Après une équipe éducative tenue le 12 octobre en présence, entre autres, de l’enseignant référent et d’un interprète, la maman a saisi la MDPH, un PPS a été mis en place (ESS du 12/02/2013) et la commission des droits et de l’autonomie ayant donné l’accord pour une orientation en CLIS, celle-ci a pu se réaliser, sous le contrôle de l’enseignant référent et de l’IEN, à l’occasion du départ d’un enfant qui a libéré une place. K… se montre très heureux de l’adaptation des enseignements qu’il trouve en CLIS mais cela n’a pas réglé complètement la régularité de sa fréquentation.

Pour compléter la description de ce parcours rapidement esquissé il faut ajouter que toute  sa scolarité a été perturbée par cet absentéisme « chronique ».

A l’école du M…, où cet enfant été scolarisé précédemment, des équipes éducatives s’étaient déjà tenues, des mesures d’investigation avaient été ordonnées par le juge, etc…

N…. est arrivé à cette rentrée en CP, à l’âge normal (né le ../../2006), après seulement quelques mois de scolarisation en maternelle. Là non plus nous n’arrivons absolument pas à réguler la fréquentation : équipes éducatives, rendez-vous avec les parents (le papa comprend et s’exprime un peu en français), rappel à la loi, discussions éducatives, nous avons beau varier les approches et les discours, nous n’obtenons pas une relation raisonnable à l’école ni une fréquentation régulière.

Il y a quelques jours nous avions mis « la pression » et l’enfant a fréquenté régulièrement une semaine, mais en se rendant véritablement malade sur le temps scolaire, il est revenu hier un peu serein mais après avoir été absent deux jours.

Si je me permets ce courrier, en m’excusant d’être un peu long, c’est que j’en arrive à la conclusion qu’aucun des dispositifs « ordinaires » que nous avons mobilisés toutes ces dernières années, y compris les signalements, n’est adapté.

Ces deux enfants ne sont pas les premiers d’origine rom que nous accueillons, et pour chacun nous nous sommes heurtés à une très forte défaillance de la fréquentation et à sensiblement le même gâchis au plan des apprentissages.

Au plan relationnel, nous n’avons aucun problème avec ces familles qui restent agréables et respectueuses lors des entretiens, qui investissent affectivement leurs enfants comme n’importe quelles autres, mais il y a à l’évidence un malentendu que nous n’arrivons pas à lever.

J’ai conscience des limites de notre expérience, à partir de laquelle je ne prétends pas généraliser,  et j’espère et suis persuadé que des exemples de réussite existent pour ces enfants.
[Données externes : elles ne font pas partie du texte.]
-- ==== Sys2Proof/Decode.lean ====
section
/-! DEFINITION. Command words to commands and back (30_encoding.md R60 to R65; spec/opcode_table.json). -/

namespace Sys2Proof

/-- Why bytes are no command word: a command word is exactly one byte (30_encoding.md R65). -/
inductive DecodeError where
  /-- There is no byte. -/
  | noWord
  /-- There is more than the one byte of a command word. -/
  | notOneByte (len : Nat)
deriving DecidableEq, Repr

/-- What the decoder answers. -/
inductive Decoded where
  | command (i : Instr)
  | rejected (e : DecodeError)
deriving DecidableEq, Repr

/-- The command of an opcode. A decoder selects on all 8 bits (30_encoding.md R62). Every byte has a row:
0x00 to 0x03 are the four commands, and the six reserved rows cover 0x04 to 0xFF (R63). -/
def decodeOp (v : Byte) : Instr :=
  if Instr.nop.row.hits v then .nop
  else if Instr.encode.row.hits v then .encode
  else if Instr.decode.row.hits v then .decode
  else if Instr.crc32.row.hits v then .crc32
  else if (Instr.reserved04 v).row.hits v then .reserved04 v
  else if (Instr.reserved08 v).row.hits v then .reserved08 v
  else if (Instr.reserved10 v).row.hits v then .reserved10 v
  else if (Instr.reserved20 v).row.hits v then .reserved20 v
  else if (Instr.reserved40 v).row.hits v then .reserved40 v
  else .reserved80 v

/-- Decoding is total on any bytes: one byte is a command word, anything else is rejected by name (30_encoding.md R65;
DESIGN CHOICE, safe: log entry 14). -/
def decode : List Byte → Decoded
  | []          => .rejected .noWord
  | [v]         => .command (decodeOp v)
  | _ :: _ :: t => .rejected (.notOneByte (t.length + 2))

/-- The opcode of a command (30_encoding.md R62); a reserved command's is the one it holds (R63). -/
def opcodeOf : Instr → Byte
  | .nop           => 0x00
  | .encode        => 0x01
  | .decode        => 0x02
  | .crc32         => 0x03
  | .reserved04 op => op
  | .reserved08 op => op
  | .reserved10 op => op
  | .reserved20 op => op
  | .reserved40 op => op
  | .reserved80 op => op

/-- The bytes of a command: its one word (30_encoding.md R60, R65). -/
def encode (i : Instr) : List Byte := [opcodeOf i]

/-- The bytes of an `nbits`-bit table word `w`, bits 7:0 first. -/
def tableBytes (nbits w : Nat) : List Byte :=
  (List.range (nbits / 8)).map fun k => BitVec.ofNat 8 (w >>> (8 * k))

/-- The command the decoder reads from a word of the opcode table. -/
def decodeTableWord (nbits w : Nat) : Option Instr :=
  match decode (tableBytes nbits w) with
  | .command i  => some i
  | .rejected _ => none

end Sys2Proof
end

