-- ==== Sys2Proof/Machine/Flags.lean ====
section
/-! DEFINITION. STATUS: its fields, its encoding, and the values commands write (10_state.md R24, R28). -/

namespace Sys2Proof.Machine

/-- How a performed command came out: the result code 0..2 of `Complete` (40_command.md R84). -/
inductive Tag where
  | ok
  | tier1
  | tier2
deriving DecidableEq, Repr

/-- The RESULT field of a performed command (10_state.md R24). -/
def Tag.code : Tag → BitVec 2
  | .ok    => 0
  | .tier1 => 1
  | .tier2 => 2

/-- RESULT = NONE: no command performed (10_state.md R24). -/
def resultNone : BitVec 2 := 3

/-- The CMDERR field: why a command was not performed (10_state.md R24). Value 3 is reserved and never written. -/
inductive CmdErr where
  | none
  | badOpcode
  | capacity
deriving DecidableEq, Repr

def CmdErr.code : CmdErr → BitVec 2
  | .none      => 0
  | .badOpcode => 1
  | .capacity  => 2

/-- `STATUS = (CMDERR << 2) | RESULT`, bits 7:4 zero (10_state.md R24). -/
def statusByte (e : CmdErr) (result : BitVec 2) : Byte :=
  (e.code.setWidth 8 <<< 2) ||| result.setWidth 8

/-- `STATUS.RESULT`, bits 1:0 (10_state.md R24). -/
def statusResult (st : Byte) : BitVec 2 := st.extractLsb' 0 2

/-- `STATUS.CMDERR`, bits 3:2 (10_state.md R24). -/
def statusCmdErr (st : Byte) : BitVec 2 := st.extractLsb' 2 2

/-- STATUS bits 7:4, reserved (10_state.md R24). -/
def statusReserved (st : Byte) : BitVec 4 := st.extractLsb' 4 4

/-- STATUS of a performed command: CMDERR = NONE, RESULT = the tag (40_command.md R84). -/
def statusDone (t : Tag) : Byte := statusByte .none t.code

/-- STATUS after a reserved opcode, 0x07 (40_command.md R83). -/
def statusBadOpcode : Byte := statusByte .badOpcode resultNone

/-- STATUS when the output does not fit, 0x0B (40_command.md R84). -/
def statusCapacity : Byte := statusByte .capacity resultNone

end Sys2Proof.Machine
end

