-- ==== Sys2Proof/Machine/Step.lean ====
section
/-! DEFINITION. One step of the machine: the host's next action (00_scope.md R17, R18; 20_memory.md R48). -/

namespace Sys2Proof.Machine

/-- One step: the next host action, whole (40_command.md R80, R87). -/
def step (s : State) : Host.Outcome State Fault Refusal := hostTurn s

/-- `s` where the next step issues the command word `w`. A command word has 8 bits (30_encoding.md R65); bits
above them are not part of it. -/
def State.withFetchWord (s : State) (_nbits w : Nat) : State := withCommand s w

end Sys2Proof.Machine
end

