-- ==== Sys2Proof/Laws/PerInstr.lean ====
section
/-! SUPPORT. Facts stated of each command by itself. -/

/-- A well-formed command's own opcode lies in its row of the table. -/
def Sys2Proof.Laws.RowFit.Statement (i : Sys2Proof.Instr) : Prop :=
  i.wellFormed = true → i.row.hits (Sys2Proof.opcodeOf i) = true

namespace Sys2Proof.Laws.RowFit

theorem nop : Statement .nop := fun _ => rfl
theorem encode : Statement .encode := fun _ => rfl
theorem decode : Statement .decode := fun _ => rfl
theorem crc32 : Statement .crc32 := fun _ => rfl
theorem reserved04 (op : Byte) : Statement (.reserved04 op) := id
theorem reserved08 (op : Byte) : Statement (.reserved08 op) := id
theorem reserved10 (op : Byte) : Statement (.reserved10 op) := id
theorem reserved20 (op : Byte) : Statement (.reserved20 op) := id
theorem reserved40 (op : Byte) : Statement (.reserved40 op) := id
theorem reserved80 (op : Byte) : Statement (.reserved80 op) := id

end Sys2Proof.Laws.RowFit
end

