-- ==== Sys2Proof/Tests/Slice0.lean ====
section
/-! SUPPORT. Tests: expected results are those of the opcode table, of 95_test_vectors.md and of the rules' own examples. Then, for each statement with hypotheses, a witness that meets them. -/

/- One theorem after another: side by side, the many kernel evaluations ask for a thread each. -/
set_option Elab.async false

namespace Sys2Proof.Tests
open Sys2Proof Sys2Proof.Machine

/-- A state with the given capacities, IN and script, otherwise as reset leaves it. -/
def st (inCap outCap : Nat) (q : ByteSeq) (as : List HostAction) : State :=
  { State.resetWith { inCap := inCap, outCap := outCap } with inSeq := q, script := as }

/-- The next state of an answer. -/
def nextOf : Answer → Option State
  | .next t    => some t
  | .fault _   => none
  | .refused _ => none

/-- The refusal of an answer. -/
def refusalOf : Answer → Option Refusal
  | .next _    => none
  | .fault _   => none
  | .refused r => some r

/-- `AA BB`, its frame, and the frame with its last trailer byte flipped (95_test_vectors.md W2). -/
def payloadW2 : ByteSeq := [0xAA, 0xBB]
def frameW2 : ByteSeq := [0x07, 0xAA, 0xBB, 0x49, 0x82, 0x2C, 0x98, 0x00]
def flippedW2 : ByteSeq := [0x07, 0xAA, 0xBB, 0x49, 0x82, 0x2C, 0x67, 0x00]

/-- 254 bytes of `0x07` (95_test_vectors.md section 2.2). -/
def fullBlock : ByteSeq := List.replicate 254 0x07

/-! ## WellFormed: each check refuses an opcode outside its row -/

theorem test_wellFormed_refuses_reserved04 : (Instr.reserved04 0x08).wellFormed = false := by decide
theorem test_wellFormed_refuses_reserved08 : (Instr.reserved08 0x07).wellFormed = false := by decide
theorem test_wellFormed_refuses_reserved10 : (Instr.reserved10 0x20).wellFormed = false := by decide
theorem test_wellFormed_refuses_reserved20 : (Instr.reserved20 0x1F).wellFormed = false := by decide
theorem test_wellFormed_refuses_reserved40 : (Instr.reserved40 0x80).wellFormed = false := by decide
theorem test_wellFormed_refuses_reserved80 : (Instr.reserved80 0x7F).wellFormed = false := by decide

/-! ## Decode: words written out from the table's match and mask -/

theorem test_decode_nop : decode [0b00000000] = .command .nop := by decide
theorem test_decode_encode : decode [0b00000001] = .command .encode := by decide
theorem test_decode_decode : decode [0b00000010] = .command .decode := by decide
theorem test_decode_crc32 : decode [0b00000011] = .command .crc32 := by decide
theorem test_decode_reserved04 : decode [0b00000110] = .command (.reserved04 0x06) := by decide
theorem test_decode_reserved08 : decode [0b00001000] = .command (.reserved08 0x08) := by decide
theorem test_decode_reserved10 : decode [0b00011111] = .command (.reserved10 0x1F) := by decide
theorem test_decode_reserved20 : decode [0b00100001] = .command (.reserved20 0x21) := by decide
theorem test_decode_reserved40 : decode [0b01111110] = .command (.reserved40 0x7E) := by decide
theorem test_decode_reserved80 : decode [0b11111111] = .command (.reserved80 0xFF) := by decide
theorem test_decode_rejects_no_byte : decode [] = .rejected .noWord := by decide
theorem test_decode_rejects_two_bytes : decode [0x01, 0x02] = .rejected (.notOneByte 2) := by decide

/-! ## Functions (95_test_vectors.md section 2) -/

theorem test_crc32_check_value :
    crc32 [0x31, 0x32, 0x33, 0x34, 0x35, 0x36, 0x37, 0x38, 0x39] = 0xCBF43926 := by decide +kernel
theorem test_crc32_serial_one_zero : crc32Serial [0x00] = 0xD202EF8D := by decide
theorem test_stuff_zero_inside : stuff [0x11, 0x22, 0x00, 0x33] = [0x03, 0x11, 0x22, 0x02, 0x33] := by decide
theorem test_stuff_full_block : stuff fullBlock = 0xFF :: fullBlock := by decide +kernel
theorem test_stuff_full_block_and_zero :
    stuff (fullBlock ++ [0x00]) = 0xFF :: fullBlock ++ [0x01, 0x01] := by decide +kernel
theorem test_unstuff_run_too_long : unstuff [0x03, 0x11] = none := by decide
theorem test_unstuff_zero_code : unstuff [0x02, 0x11, 0x00] = none := by decide
theorem test_unstuff_implied_zero : unstuff [0x02, 0x11, 0x01] = some [0x11, 0x00] := by decide
theorem test_unstuff_extra_code_after_full_block :
    unstuff (0xFF :: fullBlock ++ [0x01]) = some fullBlock := by decide +kernel
theorem test_unstuffSerial_zero_inside : unstuffSerial [0x03, 0x11, 0x00] = none := by decide
theorem test_stripDelim_one_zero : stripDelim [0x00, 0x00] = [0x00] := by decide
theorem test_decodeFrame_short_result :
    decodeFrame [0x04, 0x11, 0x22, 0x33, 0x00] = ([0x04, 0x02, 0x22, 0x33, 0x00], .tier1) := by decide
theorem test_readLine_poke :
    readLine ['P', 'O', 'K', 'E', ' ', '1', '0', ',', ' ', '6', 'F'] = .action (.poke 10 0x6F) := by decide
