-- ==== Sys2Proof/Machine/Bytes.lean ====
section
/-! DEFINITION. Bytes: byte orders (R174), host reads, padding, saturating counts and the two check codes (R179, R180). -/

namespace Sys2Proof.Machine

/-- `n` bytes of `v`, least significant first (R174). -/
def leBytes : Nat → Nat → List Byte
  | 0, _ => []
  | n + 1, v => BitVec.ofNat 8 v :: leBytes n (v / 256)

/-- `n` bytes of `v`, most significant first (R174). -/
def beBytes (n v : Nat) : List Byte := (leBytes n v).reverse

/-- The number that bytes spell, least significant first (R174). -/
def leNat : List Byte → Nat
  | [] => 0
  | b :: bs => b.toNat + 256 * leNat bs

/-- A byte with bit `i` set for each true flag of the list, from bit 0. -/
def flagBits (flags : List Bool) : Nat :=
  match flags with
  | [] => 0
  | f :: fs => f.toNat + 2 * flagBits fs

/-- Rounded-up division. -/
def ceilDiv (n d : Nat) : Nat := (n + d - 1) / d

/-- `bs` followed by zero bytes up to `n` bytes. -/
def padTo (n : Nat) (bs : List Byte) : List Byte := bs ++ List.replicate (n - bs.length) 0

/-- `n` bytes of `bs` from offset `off`, zero where `bs` ends. -/
def slice (bs : List Byte) (off n : Nat) : List Byte := padTo n ((bs.drop off).take n)

/-- A 16-bit saturating count raised by one (00_scope.md, Counters). -/
def satInc (c : Half) : Half := if c = 0xFFFF then c else c + 1

/-- An 8-bit count raised by one, saturating at 255 (R87). -/
def satIncByte (c : Byte) : Byte := if c = 0xFF then c else c + 1

/-- The byte of host memory at `a` as a view finds it. -/
def hostByte (h : HostView) (a : Nat) : Byte :=
  match h.cells.find? (fun c => c.1 == a) with
  | some c => c.2
  | none => 0

/-- The addresses of `n` bytes from host address `a`; 64-bit addresses wrap (assumption 9). -/
def hostRange (a : Addr) (n : Nat) : List Nat := (List.range n).map fun i => (a + BitVec.ofNat 64 i).toNat

/-- A PCIe read of the bytes at the given addresses: none when it ends in an error. -/
def hostGather (h : HostView) (addrs : List Nat) : Option (List Byte) :=
  if addrs.any (fun a => h.errors.contains a) then none else some (addrs.map (hostByte h))

/-- A PCIe read of `n` bytes from `a`. -/
def hostRead (h : HostView) (a : Addr) (n : Nat) : Option (List Byte) := hostGather h (hostRange a n)

/-- `a` moved up by `n` bytes. -/
def addrAt (a : Addr) (n : Nat) : Addr := a + BitVec.ofNat 64 n

/-- One bit step of the CRC-16 (R179). -/
def crc16Bit (r : BitVec 16) : BitVec 16 := if r.getLsbD 15 then (r <<< 1) ^^^ 0x1021 else r <<< 1

/-- One byte of the CRC-16: the byte enters the upper 8 bits (R179). -/
def crc16Byte (r : BitVec 16) (b : Byte) : BitVec 16 :=
  (List.range 8).foldl (fun r _ => crc16Bit r) (r ^^^ (b.zeroExtend 16 <<< 8))

/-- The CRC-16 of a header region (R179). -/
def crc16 (bs : List Byte) : BitVec 16 := bs.foldl crc16Byte 0xFFFF

/-- One bit step of the CRC-32 (R180). -/
def crc32Bit (r : Word) : Word := if r.getLsbD 0 then (r >>> 1) ^^^ 0xEDB88320 else r >>> 1

/-- One byte of the CRC-32 (R180). -/
def crc32Byte (r : Word) (b : Byte) : Word :=
  (List.range 8).foldl (fun r _ => crc32Bit r) (r ^^^ b.zeroExtend 32)

/-- The CRC-32 of a picture (R180). -/
def crc32 (bs : List Byte) : Word := bs.foldl crc32Byte 0xFFFFFFFF ^^^ 0xFFFFFFFF

/-- The bits of a frame in the order AIR_DATA sends them: cell 0 first, byte 0 first, most significant bit first (R46). -/
def airBits (frame : List Byte) : List Bool :=
  frame.flatMap fun b => (List.range 8).map fun i => b.getLsbD (7 - i)

end Sys2Proof.Machine
end

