/-- When the oldest directory write under way ends, the slot takes its new state in the stored directory and in the working
copy, with the fields that change with it, its mirror entry is written, and the slip that the write completes is completed
after it. The user counts, the other slots and every store byte are kept. When the read of the stored directory after a
reset ends, the working copy holds every slot as stored, with no user, and recovery begins: directory writes for each
SEALING slot to FILLING and each CONDEMNED slot to DROPPING, and the slots found ERASING, DROPPING or CONDEMNED on the
recovery list with all their blocks, in ascending slot order. No store byte changes. A second such event changes nothing.
That directory writes end one by one, oldest first, is assumption 10; that the working copy holds no slot until it is read is
assumption 5; that a second such event changes nothing is assumption 1; and that a slot made FILLING or DROPPING has no stored
CRC-32 is assumption 22. -/
def Obligations.DirectoryWriteEndChangesTheSlot : Prop :=
  (∀ (s : State) (x : DirWrite) (rest : List DirWrite), s.store.dirWrites = x :: rest →
     let d := (s.slot x.slot).record
     let d' : DirRecord := match x.change with
       | .toFilling => { d with state := .filling, crc := none }
       | .toReady sum => { d with state := .ready, version := d.version + 1, crc := some sum }
       | .toEmpty => { d with state := .empty, alertFlag := false, extent := none, crc := none }
       | .toDropping => { d with state := .dropping, crc := none }
     ∃ t more, exec .directoryWriteEnd s = .next t ∧ slotRecorded s t x.slot d' ∧
       (t.slot x.slot).users = (s.slot x.slot).users ∧ t.store.dirWrites = rest ++ more ∧ bytesKept s t ∧
       (∃ after, t.posted = s.posted ++ slotMirrorWrite t x.slot ++ (match x.completes with
         | none => []
         | some c => match s.work c.record with
           | none => []
           | some w => completionWrites s.regs.anchor w c.status c.aux s.frames.counter) ++ after) ∧
       (∀ c, x.completes = some c → t.work c.record = none) ∧ changesOnly [.regs, .reader, .store, .posted] s t) ∧
  (∀ (s : State),
     (s.store.loaded = true → exec .storedDirectoryRead s = .next s) ∧
     (s.store.loaded = false →
       ∃ t others, exec .storedDirectoryRead s = .next t ∧ t.store.loaded = true ∧ t.store.stored = s.store.stored ∧
         (∀ i, t.slot i = ⟨s.store.stored[i], 0⟩) ∧
         t.store.recovery = s.store.recovery ++ ((List.finRange 64).filterMap fun i =>
           match s.store.stored[i].state, s.store.stored[i].extent with
           | .erasing, some e => some ⟨i, e.bank, e.blocks⟩
           | .dropping, some e => some ⟨i, e.bank, e.blocks⟩
           | .condemned, some e => some ⟨i, e.bank, e.blocks⟩
           | _, _ => none) ∧
         t.store.dirWrites = s.store.dirWrites ++ ((List.finRange 64).filterMap fun i =>
           match s.store.stored[i].state with
           | .sealing => some ⟨i, .toFilling, none⟩
           | .condemned => some ⟨i, .toDropping, none⟩
           | _ => none) ++ others ∧
         bytesKept s t ∧ changesOnly [.regs, .reader, .store, .posted] s t))

/-! ### Alerts (8.2-8.5) -/

/-- A dispatched ALERT_RAISE with a text to read starts its read, and changes nothing else. A raise that passes the ten checks, at
its dispatch when it has no text to read and else at the end of its read, is applied as one step: the lowest free place holds
the alert as RAISED with the slip's fields; for each target ascending and each field taken in the order AUDIO, TEXT, PICTURE an
entry with the field's present value goes on top of the log and the field becomes the alert's; own airings of lanes whose
pictures are taken from OWN are abandoned, each a user less of its slot; the picture gains a user and bank 0 a hold; a CONDEMNED
slot left without users begins to become DROPPING; and the store chooses. The slip stays TAKEN and no store byte changes. That a
raise with a text is checked at the end of its read is assumption 18. -/
def Obligations.AlertRaiseTakesItsFields : Prop :=
  (∀ (s : State) (r : RecId) (rest : List RecId) (w : WorkRecord),
    slipAt .alert .alertRaise s r rest w → s.alerts.checking = none →
    (raiseOf w).take.text = true → 0 < (raiseOf w).textLength → (raiseOf w).textLength ≤ 128 →
    ∃ t, exec .alertRaise s = .next t ∧ t.alerts = { s.alerts with queue := rest, checking := some r } ∧
      changesOnly [.alerts] s t) ∧
  (∀ (c : Instr) (s : State) (r : RecId) (rest : List RecId) (w : WorkRecord), decidesRaise c s r rest w →
    let q := raiseOf w
    raiseFault s q (textAt c q) = none →
    let fields : List Field := [Field.audio, .text, .picture].filter q.takes
    let abandoned (l : LaneId) : Option SlotId :=
      if q.take.picture = true ∧ (s.lane l).pictureFrom = .own then (s.lane l).carousel.airing.map Airing.slot else none
    ∃ (t v : State) (p : PlaceId), exec c s = .next t ∧ s.alerts.places[p] = none ∧
      (∀ p' : PlaceId, p' < p → s.alerts.places[p'] ≠ none) ∧
      t.alerts = { s.alerts with
        queue := rest
        checking := none
        log := s.alerts.log ++ q.targets.flatMap fun l => fields.map fun f => ⟨q.id, l, f, (s.lane l).sourceOf f⟩
        places := s.alerts.places.set p (some
          { id := q.id, level := q.level, state := .raised, take := q.take, targets := q.targets
            source := if q.take.audio then laneOf q.source else none
            width := if q.take.audio then q.width else 0
            text := match c with
              | .alertRaiseApply h => if q.take.text then hostRead h q.textAddr q.textLength else none
              | _ => none
            picture := if q.take.picture then (slotOf q.slot).map fun i => (i, (s.slot i).record.version) else none
            onAirFrame := none, raiseRecord := r, endRecord := none }) } ∧
      (∀ l f, (t.lane l).sourceOf f = if l ∈ q.targets ∧ q.takes f = true then .alert q.id else (s.lane l).sourceOf f) ∧
      (∀ l, (t.lane l).carousel =
        if l ∈ q.targets ∧ q.take.picture = true ∧ (s.lane l).pictureFrom = .own ∧ (s.lane l).carousel.airing ≠ none then
          { (s.lane l).carousel with airing := none, position := ⟨.next, (s.lane l).carousel.position.entry⟩ }
        else (s.lane l).carousel) ∧
      (∀ l, t.lane l = { s.lane l with
        audioFrom := (t.lane l).audioFrom, textFrom := (t.lane l).textFrom, pictureFrom := (t.lane l).pictureFrom,
        carousel := (t.lane l).carousel }) ∧
      (∀ i, (t.slot i).users = (s.slot i).users - q.targets.countP (fun l => decide (abandoned l = some i)) +
        if q.take.picture = true ∧ slotOf q.slot = some i then 1 else 0) ∧
      t.store.hold = s.store.hold + (if q.take.picture then 1 else 0) ∧ (∀ i, (t.slot i).record = (s.slot i).record) ∧
      v.store.slots = t.store.slots ∧ droppingBegun (s.setStore { s.store with hold := t.store.hold }) v ∧ storeChose v t ∧
      ((∀ j ∈ s.store.jobs, j.record ≠ r) → t.work r = some w) ∧
      (∃ before after, t.posted = s.posted ++ before ++ [alertMirrorWrite t p] ++ after) ∧ bytesKept s t ∧
      changesOnly [.regs, .reader, .lanes, .store, .alerts, .posted] s t)

/-- The checks of an ALERT_RAISE in their order, the first that fails deciding status and aux: DUPLICATE; ALERT_LIMIT; BAD_ARG
for the arguments; LANE_STATE with the lowest target that is UNUSED or not aired; BAD_ARG for the source lane; ALERT_BOUND
or ALERT_TOO_WIDE with the target; NOT_READY for the picture; LOG_FULL with the free entries; FETCH_FAULT; BAD_ARG for a
zero byte. They are made at the dispatch of a raise with no text to read, and at the end of its read for another (assumption
18). A refused raise leaves records, log, lanes, user counts and the hold count as they were. -/
def Obligations.AlertRaiseIsRefusedInOrder : Prop :=
  ∀ (c : Instr) (s : State) (r : RecId) (rest : List RecId) (w : WorkRecord), decidesRaise c s r rest w →
    let q := raiseOf w
    let refused (status : Nat) (aux : Word) : Prop :=
      ∃ t, exec c s = .next t ∧ t.alerts = { s.alerts with queue := rest, checking := none } ∧ onlyJobs s t ∧
        slipCompleted s t r w [] status aux ∧ changesOnly [.regs, .reader, .alerts, .store, .posted] s t
    let duplicate := ∃ a ∈ activeAlerts s, a.id = q.id
    let full := ∀ p : PlaceId, s.alerts.places[p] ≠ none
    let badArg := q.id = 0 ∨ q.level = 0 ∨ 3 < q.level ∨ q.targets = [] ∨
      (q.take.audio = false ∧ q.take.text = false ∧ q.take.picture = false) ∨
      (q.take.text = true ∧ (q.textLength = 0 ∨ 128 < q.textLength)) ∨
      (q.take.audio = true ∧ (q.width = 0 ∨ (24 ≤ q.source ∧ q.source ≠ 255))) ∨ (q.take.picture = true ∧ 63 < q.slot)
    let unfit (l : LaneId) := (s.lane l).state = .unused ∨ aired s l = false
    let badSource := q.take.audio = true ∧
      (24 ≤ q.source ∨ ∃ l : LaneId, l.val = q.source ∧ ((s.lane l).state = .unused ∨ l ∈ q.targets))
    let narrow (m : AirMap) (l : LaneId) := q.take.audio = true ∧ ∃ e, m.entry? l = some e ∧ e.reserved < q.width
    let unbound (l : LaneId) := ∃ p, s.maps.upcoming = some p ∧ p.map.entry? l = none
    let tooWide (l : LaneId) := ¬ unbound l ∧
      (narrow s.maps.active l ∨ ∃ p, s.maps.upcoming = some p ∧ narrow p.map l)
    let first (bad : LaneId → Prop) (l : LaneId) := l ∈ q.targets ∧ bad l ∧ ∀ k ∈ q.targets, k < l → ¬ bad k
    let passes1 := ¬ duplicate ∧ ¬ full ∧ ¬ badArg
    let passes2 := passes1 ∧ (∀ l ∈ q.targets, ¬ unfit l) ∧ ¬ badSource
    let passes3 := passes2 ∧ ∀ l ∈ q.targets, ¬ unbound l ∧ ¬ tooWide l
    let notReady := q.take.picture = true ∧ ∀ i : SlotId, i.val = q.slot →
      (s.slot i).record.state ≠ .ready ∨ (s.slot i).record.alertFlag = false
    let free := 64 - s.alerts.log.length
    let wanted := q.targets.length * ([Field.audio, .text, .picture].filter q.takes).length
    (duplicate → refused 21 0) ∧ (¬ duplicate → full → refused 17 0) ∧ (¬ duplicate → ¬ full → badArg → refused 5 0) ∧
    (passes1 → ∀ l, first unfit l → refused 6 (BitVec.ofNat 32 l.val)) ∧
    (passes1 → (∀ l ∈ q.targets, ¬ unfit l) → badSource → refused 5 0) ∧
    (passes2 → ∀ l, first (fun l => unbound l ∨ tooWide l) l →
      (unbound l → refused 19 (BitVec.ofNat 32 l.val)) ∧ (tooWide l → refused 18 (BitVec.ofNat 32 l.val))) ∧
    (passes3 → notReady → refused 11 0) ∧
    (passes3 → ¬ notReady → free < wanted → refused 16 (BitVec.ofNat 32 free)) ∧
    (passes3 → ¬ notReady → wanted ≤ free → ∀ h, c = .alertRaiseApply h → q.take.text = true →
      (hostRead h q.textAddr q.textLength = none → refused 23 0) ∧
      ∀ text, hostRead h q.textAddr q.textLength = some text → (0 : Byte) ∈ text → refused 5 0)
Ce serait d’ailleurs un peu mon idée de trouver dans cette communauté des personnes relais qui, ayant parcouru elles-mêmes un chemin vers l’appropriation des formes de notre institution scolaire, avec éventuellement de la réussite pour leurs  propres enfants, pourraient servir d’intermédiaires. Nous avons l’impression de nous heurter à un  positionnement que l’on peut penser, les témoignages des familles vont dans ce sens, hérité de réelles persécutions, et qu’elles perpétueraient hors contexte en restant aux marges de notre système.

En vous remerciant par avance pour l’attention que vous aurez pu porter à ce questionnement, je vous prie de croire à ma parfaite considération.

Le directeur de l’école

Je me suis permis, avant de vous adresser ce courrier, de le faire circuler parmi les collègues directement concernés dans l’école, et de le soumettre également à ma collègue directrice de la maternelle, tous l’ont approuvé au moins dans ses grandes lignes.